Müze yetkilisi Canan Cürgen süreci şöyle aktarmakta; “Bu süreçte içerisindeki objelerin de içerisine dahil olduğu bir süreçti. Bu dönem hem ekonomik olarak zorlu olduğu gibi hem de müzenin kapalı olmasından dolayı sıkıntılı bir dönem oldu. Çok fazla eleştiri aldık. Fakat bunun bir zaman meselesi olduğunu anlatmak bizim görevimizdi…”

Bu süre zarfında şikayetlerini dile getirenler ise müze açıldığında gördükleri manzara karşısında oldukça memnun olmuşlar. Cürgen yapılan bu restorasyonu; “Gelenler artık bir ev ziyareti değil bir müze ziyareti yapıyorlar ama yine de bu henüz bir adım” olarak değerlendirse de geçmişte bakımsız oluşu ile bir çok eleştiriye maruz kalan müze çağdaş müzeciliğin gerekliliklerini yerine getirmiş olması ile olumlu eleştiriler alıyor.

Bir edebiyatçının yaşanmışlıklarını ziyaretçiye bu denli hissetiren bir müze ile ilgili Cürgen “Temel görevlerimiz olan belgeleme, sergileme koruma ve iletişim çalışmalarını yürtümek için çaba sarfediyoruz. Fakat bunu yanısıra Sait Faik müzesinin diğer tüm edebiyatçı müzeleri gibi özel bir yanı var; bir yaşanmışlığı muhafaza ettiği için, objenin bilgisiyle beraber onun duygusunu kişiye geçirmek için özel bir çaba sarfettik.” diyor.

Her obje mümkün olduğu kadar yerinde kullanılarak sergilenmeye çalışılmış. Ama tabi çağdaş müzeciliğin getirdiği bir takım sınırlılıklar mekanda hissediliyor.
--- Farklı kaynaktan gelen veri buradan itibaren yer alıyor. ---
theorem runVec_keeps {z : State} {x1 x2 s} (h3 : Keeps z (s)) : VecRun.all (Keeps z) (runVec x1 x2 s) := by
  unfold runVec
  extract_lets +onlyGivenNames v1
  clear_value v1
  extract_lets +onlyGivenNames v2
  have k2 : ∀ y1, Res.all (Keeps z) (y1) → VecRun.all (Keeps z) (v2 y1) := by
    intro _ _
    dsimp only [v2]
    split
    · with_reducible exact VecRun.mkI (Res.okE (by assumption))
    · with_reducible exact VecRun.mkI (Res.trapE (by assumption))
    · with_reducible exact VecRun.mkI (Res.stallE (by assumption))
  clear_value v2
  with_reducible refine VecRun.iteK ?_ ?_
  · with_reducible apply k2
    with_reducible exact vpred_keeps (by assumption)
  · with_reducible refine VecRun.iteK ?_ ?_
    · with_reducible apply k2
      with_reducible exact vred_keeps (by assumption)
    · with_reducible exact runElems_keeps (by assumption)

theorem finishVec_keeps {z : State} {x1 x2 x3 s} (h4 : Keeps z (s)) : Keeps z (finishVec x1 x2 x3 s) := by
  induction x3 generalizing x1 x2 s
  · unfold finishVec
    with_reducible assumption
  · rename_i n ih
    unfold finishVec
    split
    · with_reducible assumption
    · with_reducible refine Keeps.iteK ?_ ?_
      · with_reducible apply ih
        with_reducible assumption
      · extract_lets +onlyGivenNames v1
        have k1 : VecRun.all (Keeps z) (v1) := by
          dsimp only [v1]
          with_reducible exact runVec_keeps (State_drawn_keeps (by assumption))
        clear_value v1
        split
        · with_reducible apply ih
          with_reducible assumption
        · with_reducible apply ih
          with_reducible exact setVop_keeps (VecRun.sI (by assumption))
        · extract_lets +onlyGivenNames v2
          have k2 : Keeps z (v2) := by
            dsimp only [v2]
            with_reducible exact notePast_keeps (VecRun.sI (by assumption))
          clear_value v2
          with_reducible exact vecFinished_keeps (State_setCore_keeps (by assumption))

theorem execVectorFinish_keeps {z : State} {x1 s} (h2 : Keeps z (s)) : outcomeAll (Keeps z) (execVectorFinish x1 s) := by
  unfold execVectorFinish
  extract_lets +onlyGivenNames v1
  have k1 : ∀ y1, Keeps z (y1) → Keeps z (v1 y1) := by
    intro _ _
    dsimp only [v1]
    with_reducible exact finishVec_keeps (by assumption)
  clear_value v1
  with_reducible refine outcomeAll_next ?_
  with_reducible refine Keeps.iteK ?_ ?_
  · with_reducible apply checkResidue_keeps
    · with_reducible assumption
    · with_reducible assumption
  · with_reducible apply k1
    with_reducible assumption

theorem stopVec_keeps {z : State} {x1 x2 x3 s} (h4 : Keeps z (s)) : Keeps z (stopVec x1 x2 x3 s) := by
  induction x3 generalizing x1 x2 s
  · unfold stopVec
    with_reducible assumption
  · rename_i n ih
    unfold stopVec
    split
    · with_reducible assumption
    · with_reducible refine Keeps.iteK ?_ ?_
      · with_reducible apply ih
        with_reducible assumption
      · extract_lets +onlyGivenNames v1
        have k1 : VecRun.all (Keeps z) (v1) := by
          dsimp only [v1]
          with_reducible exact runVec_keeps (State_drawn_keeps (by assumption))
        clear_value v1
        split
        · with_reducible exact setVop_keeps (notePast_keeps (VecRun.sI (by assumption)))
        · with_reducible apply ih
          with_reducible assumption

theorem execVectorStop_keeps {z : State} {x1 s} (h2 : Keeps z (s)) : outcomeAll (Keeps z) (execVectorStop x1 s) := by
  unfold execVectorStop
  with_reducible refine outcomeAll_ite ?_ ?_
  · with_reducible exact outcomeAll_next (by assumption)
  · with_reducible exact outcomeAll_next (stopVec_keeps (by assumption))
Cürgen bu durumu “Objelerin uzun ömürlü korunabilirliği ön planda. Daha önce bir evi ziyaret eden ve onunla dokunarak iletişim kurabilen ziyaretçinin artık bazı sınırları var.” diyerek açıklıyor. Bu kısıtlardan dolayı ‘Biraz soğuk olmuş’ diyerek eleştirenler olabilir. Fakat genel olarak mekanın kurduğu iletişim muazzam.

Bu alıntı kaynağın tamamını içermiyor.